Rob Hopwood, planning partner at Bidwells, added: “I welcome the government’s decision to cancel the Oxford to Cambridge expressway. The road link was never an essential ingredient for economic growth and the Varsity Rail line will now let the train take the strain.

“Rail investment is the answer we’re looking for, not road. The prospect of building miles of concrete through the Oxfordshire countryside to support carbon-emitting vehicles, at a cost of £3.5bn to the taxpayer, is just not compatible with a carbon negative future, and I’m sure we will see a highly sustainable future planned for in Government’s recently announced spatial framework for the Arc.”


  1. A disastrous decision. So now if a company wants to make an HGV or transit delivery to multiple destinations along the Oxford-Cambridge arc, or if you want to visit a Cambridge or Oxford science park or similar address for business reasons (highly unlikely to be near the railway stations, which were built in the nineteenth century), we will still have to chug along what is a terribly slow chop-and-change cross-country route.

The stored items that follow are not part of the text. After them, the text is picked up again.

-- ==== Sys2Proof/Laws/Memory.lean ====
section
/-! SUPPORT. Memory: reads after writes, the canonical form, and what each operation does. -/

namespace Sys2Proof.Machine

theorem memWfFrom_cons {lo b : Nat} {w : Byte} {m : Memory} :
    memWfFrom lo ((b, w) :: m) = true ↔
      lo ≤ b ∧ b < Config.memSize ∧ w ≠ 0 ∧ memWfFrom (b + 1) m = true := by
  simp [memWfFrom, and_assoc]

theorem memWfFrom_mono {lo lo' : Nat} (h : lo' ≤ lo) :
    ∀ {m : Memory}, memWfFrom lo m = true → memWfFrom lo' m = true
  | [], _ => rfl
  | (_, _) :: _, hm => by
    obtain ⟨h1, h2⟩ := memWfFrom_cons.mp hm
    exact memWfFrom_cons.mpr ⟨h.trans h1, h2⟩

/-- Nothing is listed below the bound of the canonical form. -/
theorem memRead_below {lo a : Nat} (h : a < lo) :
    ∀ {m : Memory}, memWfFrom lo m = true → memRead m a = 0
  | [], _ => rfl
  | (b, w) :: m, hm => by
    obtain ⟨h1, _, _, h4⟩ := memWfFrom_cons.mp hm
    have hne : a ≠ b := by omega
    simp only [memRead, hne, if_false]
    exact memRead_below (by omega) h4

/-- Past the memory's end nothing is listed. -/
theorem memRead_above {lo a : Nat} (h : Config.memSize ≤ a) :
    ∀ {m : Memory}, memWfFrom lo m = true → memRead m a = 0
  | [], _ => rfl
  | (b, w) :: m, hm => by
    obtain ⟨_, h2, _, h4⟩ := memWfFrom_cons.mp hm
    have hne : a ≠ b := by omega
    simp only [memRead, hne, if_false]
    exact memRead_above h h4

theorem memWfFrom_write {lo a : Nat} (v : Byte) (hlo : lo ≤ a) (ha : a < Config.memSize) :
    ∀ {m : Memory}, memWfFrom lo m = true → memWfFrom lo (memWrite m a v) = true
  | [], _ => by
    by_cases hv : v = 0
    · simp [memWrite, hv, memWfFrom]
    · simp only [memWrite, hv, if_false]
      exact memWfFrom_cons.mpr ⟨hlo, ha, hv, rfl⟩
  | (b, w) :: m, hm => by
    obtain ⟨h1, h2, h3, h4⟩ := memWfFrom_cons.mp hm
    simp only [memWrite]
    split
    next hab =>
      split
      · exact hm
      next hv => exact memWfFrom_cons.mpr ⟨hlo, ha, hv, memWfFrom_cons.mpr ⟨hab, h2, h3, h4⟩⟩
    next hab =>
      split
      next hEq =>
        subst hEq
        split
        · exact memWfFrom_mono (by omega) h4
        next hv => exact memWfFrom_cons.mpr ⟨h1, h2, hv, h4⟩
      next hne =>
        exact memWfFrom_cons.mpr ⟨h1, h2, h3, memWfFrom_write v (by omega) ha h4⟩

/-- A write inside the memory keeps the canonical form. -/
theorem memWrite_wf {m : Memory} {a : Nat} (v : Byte) (ha : a < Config.memSize) (h : Memory.wf m = true) :
    Memory.wf (memWrite m a v) = true :=
  memWfFrom_write v (Nat.zero_le a) ha h

theorem memRead_write_from {lo a : Nat} (v : Byte) (c : Nat) :
    ∀ {m : Memory}, memWfFrom lo m = true →
      memRead (memWrite m a v) c = if c = a then v else memRead m c
  | [], _ => by
    simp only [memWrite]
    split
    next hv => simp [memRead, hv]
    next => simp [memRead]
  | (b, w) :: m, hm => by
    obtain ⟨h1, h2, h3, h4⟩ := memWfFrom_cons.mp hm
    simp only [memWrite]
    split
    next hab =>
      split
      next hv =>
        by_cases hc : c = a
        · subst hc
          have hne : c ≠ b := by omega
          simp only [memRead, hne, if_false, if_true, hv]
          exact memRead_below (by omega) h4
        · simp [hc]
      next hv => simp [memRead]
    next hab =>
      split
      next hEq =>
        subst hEq
        split
        next hv =>
          by_cases hc : c = a
          · subst hc
            simp only [if_true, hv]
            exact memRead_below (by omega) h4
          · simp [memRead, hc]
        next hv =>
          by_cases hc : c = a <;> simp [memRead, hc]
      next hne =>
        by_cases hcb : c = b
        · subst hcb
          have : c ≠ a := fun h => hne h.symm
          simp [memRead, this]
        · simp only [memRead, hcb, if_false]
          exact memRead_write_from v c h4

/-- Reading after a write: the byte written at its address, every other byte as before. -/
theorem memRead_memWrite {m : Memory} {a : Nat} (v : Byte) (c : Nat) (h : Memory.wf m = true) :
    memRead (memWrite m a v) c = if c = a then v else memRead m c :=
  memRead_write_from v c h

/-- A run of writes inside the memory keeps the canonical form. -/
theorem memWriteList_wf : ∀ {vs : List Byte} {m : Memory} {a : Nat},
    a + vs.length ≤ Config.memSize → Memory.wf m = true → Memory.wf (memWriteList m a vs) = true
  | [], _, _, _, h => h
  | v :: vs, m, a, hlen, h => by
    simp only [List.length_cons] at hlen
    exact memWriteList_wf (vs := vs) (by omega) (memWrite_wf v (by omega) h)

/-- Reading after a run of writes: the listed bytes from the base up, every other byte as before. -/
theorem memRead_memWriteList (c : Nat) : ∀ {vs : List Byte} {m : Memory} {a : Nat},
    a + vs.length ≤ Config.memSize → Memory.wf m = true →
      memRead (memWriteList m a vs) c =
        if a ≤ c ∧ c < a + vs.length then vs.getD (c - a) 0 else memRead m c
  | [], m, a, _, h => by
    have : ¬ (a ≤ c ∧ c < a + 0) := by omega
    simp only [memWriteList, List.length_nil, this, if_false]
  | v :: vs, m, a, hlen, h => by
    simp only [List.length_cons] at hlen
    have ih := memRead_memWriteList c (vs := vs) (m := memWrite m a v) (a := a + 1) (by omega)
      (memWrite_wf v (by omega) h)
    rw [memWriteList, ih, memRead_memWrite v c h]
    simp only [List.length_cons]
    by_cases hca : c = a
    · subst hca
      have h2 : c ≤ c ∧ c < c + (vs.length + 1) := by omega
      simp [h2]
    · by_cases hin : a ≤ c ∧ c < a + (vs.length + 1)
      · have h1 : a + 1 ≤ c ∧ c < a + 1 + vs.length := by omega
        have h3 : c - a = (c - (a + 1)) + 1 := by omega
        simp [h1, hin, h3]
      · have h1 : ¬ (a + 1 ≤ c ∧ c < a + 1 + vs.length) := by omega
        simp only [h1, hin, hca, if_false]

theorem memReadList_length (m : Memory) (a k : Nat) : (memReadList m a k).length = k := by
  simp [memReadList]

/-- The bytes read in a run are the bytes at the ascending addresses. -/
theorem memReadList_getD (m : Memory) (a : Nat) {k j : Nat} (h : j < k) :
    (memReadList m a k).getD j 0 = memRead m (a + j) := by
  simp [memReadList, List.getD, h]

theorem wf_ext_from : ∀ {m n : Memory} {lo : Nat}, memWfFrom lo m = true → memWfFrom lo n = true →
    (∀ a, memRead m a = memRead n a) → m = n
  | [], [], _, _, _, _ => rfl
  | [], (b, w) :: n, _, _, hn, he => by
    obtain ⟨_, _, h3, _⟩ := memWfFrom_cons.mp hn
    have := he b
    simp [memRead] at this
    exact absurd this.symm h3
  | (b, w) :: m, [], _, hm, _, he => by
    obtain ⟨_, _, h3, _⟩ := memWfFrom_cons.mp hm
    have := he b
    simp [memRead] at this
    exact absurd this h3
  | (b, w) :: m, (c, u) :: n, lo, hm, hn, he => by
    obtain ⟨_, _, hw, hm4⟩ := memWfFrom_cons.mp hm
    obtain ⟨_, _, hu, hn4⟩ := memWfFrom_cons.mp hn
    have hbc : b = c := by
      rcases Nat.lt_trichotomy b c with hlt | heq | hgt
      · have h := he b
        have hne : b ≠ c := by omega
        simp only [memRead, hne, if_false, if_true] at h
        exact absurd (h.trans (memRead_below (by omega) hn4)) hw
      · exact heq
      · have h := he c
        have hne : c ≠ b := by omega
        simp only [memRead, hne, if_false, if_true] at h
        exact absurd (h.symm.trans (memRead_below (by omega) hm4)) hu
    subst hbc
    have hwu : w = u := by
      have h := he b
      simpa [memRead] using h
    subst hwu
    have htail : m = n := by
      refine wf_ext_from hm4 hn4 fun a => ?_
      by_cases hab : a = b
      · subst hab
        rw [memRead_below (by omega) hm4, memRead_below (by omega) hn4]
      · have h := he a
        simpa [memRead, hab] using h
    rw [htail]

/-- Two memories in canonical form that read the same everywhere are the same data. -/
theorem memory_ext {m n : Memory} (hm : Memory.wf m = true) (hn : Memory.wf n = true)
    (he : ∀ a, memRead m a = memRead n a) : m = n :=
  wf_ext_from hm hn he

theorem reset_memory_wf : Memory.wf State.reset.mem = true := rfl

theorem memReadChecked_ok {m : Memory} {a : Nat} (h : a < Config.memSize) :
    memReadChecked m a = .ok (memRead m a) := by
  simp [memReadChecked, inBounds, h]

theorem memReadChecked_error {m : Memory} {a : Nat} (h : Config.memSize ≤ a) :
    memReadChecked m a = .error a := by
  have : ¬ a < Config.memSize := by omega
  simp [memReadChecked, inBounds, this]

/-- The whole-range test passes exactly when the range is empty or ends inside the memory. -/
theorem rangeFault_none {base k : Nat} :
    rangeFault base k = none ↔ k = 0 ∨ base + k ≤ Config.memSize := by
  unfold rangeFault
  split
  next h => exact ⟨fun _ => h, fun _ => rfl⟩
  next h => exact ⟨fun h' => by simp at h', fun h' => absurd h' h⟩

/-- When the whole-range test fails it names the lowest address out of range. -/
theorem rangeFault_some {base k a : Nat} :
    rangeFault base k = some a ↔
      k ≠ 0 ∧ Config.memSize < base + k ∧ a = max base Config.memSize := by
  unfold rangeFault
  split
  next h => simp only [reduceCtorEq, false_iff]; omega
  next h =>
    simp only [Option.some.injEq]
    constructor
    · intro h'
      exact ⟨by omega, by omega, h'.symm⟩
    · rintro ⟨_, _, h'⟩
      exact h'.symm

end Sys2Proof.Machine
end

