/-- A draw notes a collision exactly when it unsets a set pixel (spec/43_display.md R161). -/
theorem drawing_collision (x y : Reg) (n : Nibble) (s : State) :
    (drawing x y n s).collision = true ↔
      ∃ px py, pixel s.fb px py = true ∧ pixel (drawing x y n s).fb px py = false := by
  obtain ⟨hpixel, hcollision⟩ := drawRows_spec ((readReg s x).toNat % 64)
    (memReadList s.mem (indexBase s) n.toNat) ((readReg s y).toNat % 32) ⟨s.fb, false⟩
  rw [drawing, hcollision]
  constructor
  · rintro (h | ⟨px, py, hx, hy, hset, hhit⟩)
    · cases h
    · exact ⟨px, py, hset, by rw [hpixel px py hx hy, hset, hhit]; rfl⟩
  · rintro ⟨px, py, hset, hunset⟩
    obtain ⟨hx, hy⟩ : px < 64 ∧ py < 32 := by
      by_contra hout
      rw [pixel_outside _ hout] at hset
      cases hset
    rw [hpixel px py hx hy, hset, Bool.true_xor, Bool.not_eq_false'] at hunset
    exact .inr ⟨px, py, hx, hy, hset, hunset⟩

theorem execDrw_vf {x y : Reg} {n : Nibble} (h : execDrw x y n s = .next t) : VfRule (.drw x y n) s t := by
  have hfb : t.fb = (drawing x y n s).fb := by rw [execDrw_eq_next h]; rfl
  have hvf : readReg t vf = flagByte (drawing x y n s).collision := by
    rw [execDrw_eq_next h, readReg_writeReg_same]
  simp only [VfRule, hfb, hvf, ← drawing_collision]
  cases (drawing x y n s).collision with
  | true => exact .inl ⟨rfl, rfl⟩
  | false => exact .inr ⟨rfl, Bool.false_ne_true⟩

theorem execAddI_vf {x : Reg} (h : execAddI x s = .next t) : VfRule (.addI x) s t := by
  cases h
  simp only [VfRule, indexOverflow, decide_eq_true_eq]
  split
  next => exact readReg_writeReg_same _ vf 1
  next => rfl

theorem execLdRegs_vf {x : Reg} (h : execLdRegs x s = .next t) : VfRule (.ldRegs x) s t := by
  intro hx
  have hvf : (vf : Reg).val = 15 := rfl
  have hne : x.val ≠ vf.val := Fin.val_ne_of_ne hx
  rw [execLdRegs_eq_next h, readReg_writeRegsFrom, memReadList_length, if_neg]
  omega

theorem execLdVxK_vf {x : Reg} (h : execLdVxK x s = .next t) : VfRule (.ldVxK x) s t := by
  intro hx
  cases h
  split
  next => rfl
  next => exact readReg_writeReg_of_ne hx _

/-- The table of spec/10_state.md R22 and the sentence after it, instruction by instruction. -/
theorem exec_vf {i : Instr} (h : exec i s = .next t) : VfRule i s t := by
  cases i with
  | addReg | sub | subn =>
    cases h
    simp only [VfRule, readReg_writeRegFlag_vf, carryFlag, notBorrowFlag, flagByte, decide_eq_true_eq]
  | shr | shl =>
    cases h
    simp only [VfRule, readReg_writeRegFlag_vf, shiftedOutRight_toNat, shiftedOutLeft_toNat]
  | drw x y n => exact execDrw_vf h
  | addI x => exact execAddI_vf h
  | ldImm | addImm | ldReg | orReg | andReg | xorReg | rnd | ldVxDt =>
    cases h
    exact fun hx => readReg_writeReg_of_ne hx _
  | ldVxK x => exact execLdVxK_vf h
  | ldRegs x => exact execLdRegs_vf h
  | ret =>
    obtain ⟨r, rest, -, rfl⟩ := execRet_eq_next h
    rfl
  | call nnn =>
    rw [execCall_eq_next h]
    rfl
  | ldB x =>
    rw [execLdB_eq_next h]
    rfl
  | stRegs x =>
    rw [execStRegs_eq_next h]
    rfl
  | seImm | sneImm | seReg | sneReg =>
    cases h
    rw [VfRule, skipIf_eq, readReg_setPc]
  | skp x =>
    rw [VfRule, (execSkp_eq_next h).2, skipIf_eq, readReg_setPc]
  | sknp x =>
    rw [VfRule, (execSknp_eq_next h).2, skipIf_eq, readReg_setPc]
  | cls | jp | jpVx | ldI | ldDtVx | ldStVx | ldF =>
    cases h
    rfl

/-- Settles O36, by the cases of the instruction. -/
theorem vfIsWrittenByItsTableOnly : Obligations.VfIsWrittenByItsTableOnly :=
  fun _ _ _ h => exec_vf h

/-! ### The inputs of the step -/

/-- The state with the inputs of its step changed and everything else as it was. -/
def changeInputs (k : Keypad → Keypad) (r : Byte → Byte) (s : State) : State :=
  { s with keys := k s.keys, rnd := r s.rnd }

section ChangeInputs

variable (k : Keypad → Keypad) (r : Byte → Byte)

@[simp] theorem changeInputs_pc : (changeInputs k r s).pc = s.pc := rfl
@[simp] theorem changeInputs_index : (changeInputs k r s).index = s.index := rfl
@[simp] theorem changeInputs_stack : (changeInputs k r s).stack = s.stack := rfl
@[simp] theorem changeInputs_keys : (changeInputs k r s).keys = k s.keys := rfl
@[simp] theorem readReg_changeInputs (j : Reg) : readReg (changeInputs k r s) j = readReg s j := rfl
@[simp] theorem indexBase_changeInputs : indexBase (changeInputs k r s) = indexBase s := rfl
@[simp] theorem sp_changeInputs : sp (changeInputs k r s) = sp s := rfl

theorem skipIf_changeInputs (c : Bool) (s : State) :
    skipIf c (changeInputs k r s) = changeInputs k r (skipIf c s) := by
  cases c <;> rfl

theorem writeRegsFrom_changeInputs (bs : List Byte) (s : State) (j : Nat) :
    writeRegsFrom (changeInputs k r s) j bs = changeInputs k r (writeRegsFrom s j bs) := by
  rw [writeRegsFrom_eq, writeRegsFrom_eq bs s, writeRegsFrom_v_congr bs (changeInputs k r s) s j rfl]
  rfl

theorem pop_changeInputs (s : State) :
    pop (changeInputs k r s) = (pop s).map fun p => (p.1, changeInputs k r p.2) := by
  rw [pop, pop, changeInputs_stack]
  cases s.stack <;> rfl

theorem push_changeInputs (s : State) (w : Word) :
    push (changeInputs k r s) w = (push s w).map (changeInputs k r) := by
  rw [push, push, sp_changeInputs]
  split <;> rfl

theorem execRet_changeInputs (s : State) :
    execRet (changeInputs k r s) = mapResult (changeInputs k r) (execRet s) := by
  rw [execRet, execRet, pop_changeInputs]
  cases pop s <;> rfl

theorem execCall_changeInputs (nnn : Addr) (s : State) :
    execCall nnn (changeInputs k r s) = mapResult (changeInputs k r) (execCall nnn s) := by
  rw [execCall, execCall, changeInputs_pc, push_changeInputs]
  cases push s s.pc <;> rfl

theorem execDrw_changeInputs (x y : Reg) (n : Nibble) (s : State) :
    execDrw x y n (changeInputs k r s) = mapResult (changeInputs k r) (execDrw x y n s) := by
  rw [execDrw, execDrw, indexBase_changeInputs]
  cases rangeFault (indexBase s) n.toNat <;> rfl

theorem execLdB_changeInputs (x : Reg) (s : State) :
    execLdB x (changeInputs k r s) = mapResult (changeInputs k r) (execLdB x s) := by
  rw [execLdB, execLdB, indexBase_changeInputs]
  cases rangeFault (indexBase s) 3 <;> rfl

theorem execStRegs_changeInputs (x : Reg) (s : State) :
    execStRegs x (changeInputs k r s) = mapResult (changeInputs k r) (execStRegs x s) := by
  rw [execStRegs, execStRegs, indexBase_changeInputs]
  cases rangeFault (indexBase s) (x.val + 1) <;> rfl

theorem execLdRegs_changeInputs (x : Reg) (s : State) :
    execLdRegs x (changeInputs k r s) = mapResult (changeInputs k r) (execLdRegs x s) := by
  rw [execLdRegs, execLdRegs, indexBase_changeInputs, writeRegsFrom_changeInputs]
  cases rangeFault (indexBase s) (x.val + 1) <;> rfl

theorem execAddI_changeInputs (x : Reg) (s : State) :
    execAddI x (changeInputs k r s) = mapResult (changeInputs k r) (execAddI x s) := by
  rw [execAddI, execAddI, readReg_changeInputs, changeInputs_index]
  split <;> rfl

/-- `Ex9E` reads the keypad and not the random byte. -/
theorem execSkp_changeRnd (x : Reg) (s : State) :
    execSkp x (changeInputs id r s) = mapResult (changeInputs id r) (execSkp x s) := by
  simp only [execSkp, readReg_changeInputs, changeInputs_keys, id_eq, skipIf_changeInputs]
  split <;> rfl

/-- `ExA1` reads the keypad and not the random byte. -/
theorem execSknp_changeRnd (x : Reg) (s : State) :
    execSknp x (changeInputs id r s) = mapResult (changeInputs id r) (execSknp x s) := by
  simp only [execSknp, readReg_changeInputs, changeInputs_keys, id_eq, skipIf_changeInputs]
  split <;> rfl

/-- `Fx0A` reads the keypad and not the random byte. -/
theorem execLdVxK_changeRnd (x : Reg) (s : State) :
    execLdVxK x (changeInputs id r s) = mapResult (changeInputs id r) (execLdVxK x s) := by
  rw [execLdVxK, execLdVxK, changeInputs_keys, id_eq]
  cases lowestKey s.keys <;> rfl

/-- Changed inputs change the outcome of an instruction in those inputs alone, where the keypad is kept for
the three instructions that read it and the random byte for `Cxnn` (spec/10_state.md R30, R31). -/
theorem exec_changeInputs {k : Keypad → Keypad} {r : Byte → Byte} (i : Instr) (s : State)
    (hkeys : readsKeys i → k = id) (hrnd : ∀ x nn, i = .rnd x nn → r = id) :
    exec i (changeInputs k r s) = mapResult (changeInputs k r) (exec i s) := by
  cases i with
  | rnd x nn =>
    obtain rfl := hrnd x nn rfl
    rfl
  | skp x =>
    obtain rfl := hkeys ⟨x, .inl rfl⟩
    exact execSkp_changeRnd r x s
  | sknp x =>
    obtain rfl := hkeys ⟨x, .inr (.inl rfl)⟩
    exact execSknp_changeRnd r x s
  | ldVxK x =>
    obtain rfl := hkeys ⟨x, .inr (.inr rfl)⟩
    exact execLdVxK_changeRnd r x s
  | ret => exact execRet_changeInputs k r s
  | call nnn => exact execCall_changeInputs k r nnn s
  | seImm | sneImm | seReg | sneReg => exact congrArg Host.Outcome.next (skipIf_changeInputs k r _ s)
  | drw x y n => exact execDrw_changeInputs k r x y n s
  | addI x => exact execAddI_changeInputs k r x s
  | ldB x => exact execLdB_changeInputs k r x s
  | stRegs x => exact execStRegs_changeInputs k r x s
  | ldRegs x => exact execLdRegs_changeInputs k r x s
  | cls | jp | jpVx | ldImm | addImm | ldReg | orReg | andReg | xorReg | addReg | sub | shr | subn | shl
  | ldI | ldF | ldVxDt | ldDtVx | ldStVx => rfl

end ChangeInputs

/-- Settles O55: the keypad replaced and the random byte kept. -/
theorem onlyKeyInstructionsReadKeys : Obligations.OnlyKeyInstructionsReadKeys :=
  fun i s k hi =>
    exec_changeInputs (k := fun _ => k) (r := id) i s (fun h => absurd h hi) fun _ _ _ => rfl

/-- Settles O56: the random byte replaced and the keypad kept. -/
theorem onlyRandomReadsRnd : Obligations.OnlyRandomReadsRnd :=
  fun i s r hi =>
    exec_changeInputs (k := id) (r := fun _ => r) i s (fun _ => rfl) fun x nn h => absurd h (hi x nn)

end Sys2Proof.Machine

/-! Memory (spec/20_memory.md): the fetch, who writes what, what a fetch reads after a store, and that an
instruction reads no byte beyond its own. -/

namespace Sys2Proof.Machine

variable {s t : State}

/-- Settles O7: the two bytes at `pc` where both exist, else the lowest address that does not. -/
theorem fetchIsBigEndian : Obligations.FetchIsBigEndian := by
  intro s
  have hsize : Config.memSize = 4096 := rfl
  refine ⟨fun h => ⟨_, fetch_ok (by omega), wordOfBytes_toNat _ _⟩, fun h => ?_, fun h => ?_⟩
  · rw [fetch_error (by omega), h]
    rfl
  · rw [fetch_error (by omega), Nat.max_eq_left (by omega)]

/-! ### Who writes what -/

/-- Settles O53, by the cases of the instruction: the state each one ends in names the fields it writes. -/
theorem onlyNamedInstructionsWriteState : Obligations.OnlyNamedInstructionsWriteState := by
  intro i s t h
  cases i with
  | ret =>
    obtain ⟨r, rest, -, rfl⟩ := execRet_eq_next h
    simp
  | call nnn =>
    rw [execCall_eq_next h]
    simp
  | drw x y n =>
    rw [execDrw_eq_next h]
    simp
  | ldB x =>
    rw [execLdB_eq_next h]
    simp
  | stRegs x =>
    rw [execStRegs_eq_next h]
    simp
  | ldRegs x =>
    rw [execLdRegs_eq_next h]
    simp
  | skp x =>
    rw [(execSkp_eq_next h).2, skipIf_eq]
    simp
  | sknp x =>
    rw [(execSknp_eq_next h).2, skipIf_eq]
    simp
  | seImm | sneImm | seReg | sneReg =>
    cases h
    simp [skipIf_eq]
  | ldVxK x =>
    cases h
    cases lowestKey s.keys <;> simp
  | addI x =>
    cases h
    split <;> simp
  | cls | jp | jpVx | ldImm | addImm | ldReg | orReg | andReg | xorReg | addReg | sub | shr | subn | shl
  | ldI | rnd | ldVxDt | ldDtVx | ldStVx | ldF =>
    cases h
    simp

    And for all the talk about “mass transit”, there’s highly unlikely to be any public transport from the railway stations to the diverse locations of modern businesses around the peripheries of these cities, so visitors by rail will be forced to mess around at either end getting multiple expensive taxis, on top of an expensive rail fare. Passenger railways are designed for mass commuting into city centres, or leisure travel. They are hopeless for business and multiple point-to-point visits, and for business-related deliveries. Why force people in the Cambridge-Oxford arc, who will remain dependent on the private car for the vast majority of commuting and private journeys for the foreseeable future, to use the train just because they want to travel east-west?

    It will take at least 10 years to build the railway, and even if the trains are electric-powered, private vehicles will increasingly be too, so that knocks out the “cars are evil carbon-emitters, trains are not” argument. I think we will come bitterly to regret forcing people into slow and expensive train/taxi journeys compared with the point-to-point efficiency and convenience of the car, all because of the green “force everyone onto public transport, irrespective of the cost in time and money for themselves and their businesses” dogmas of today’s planners.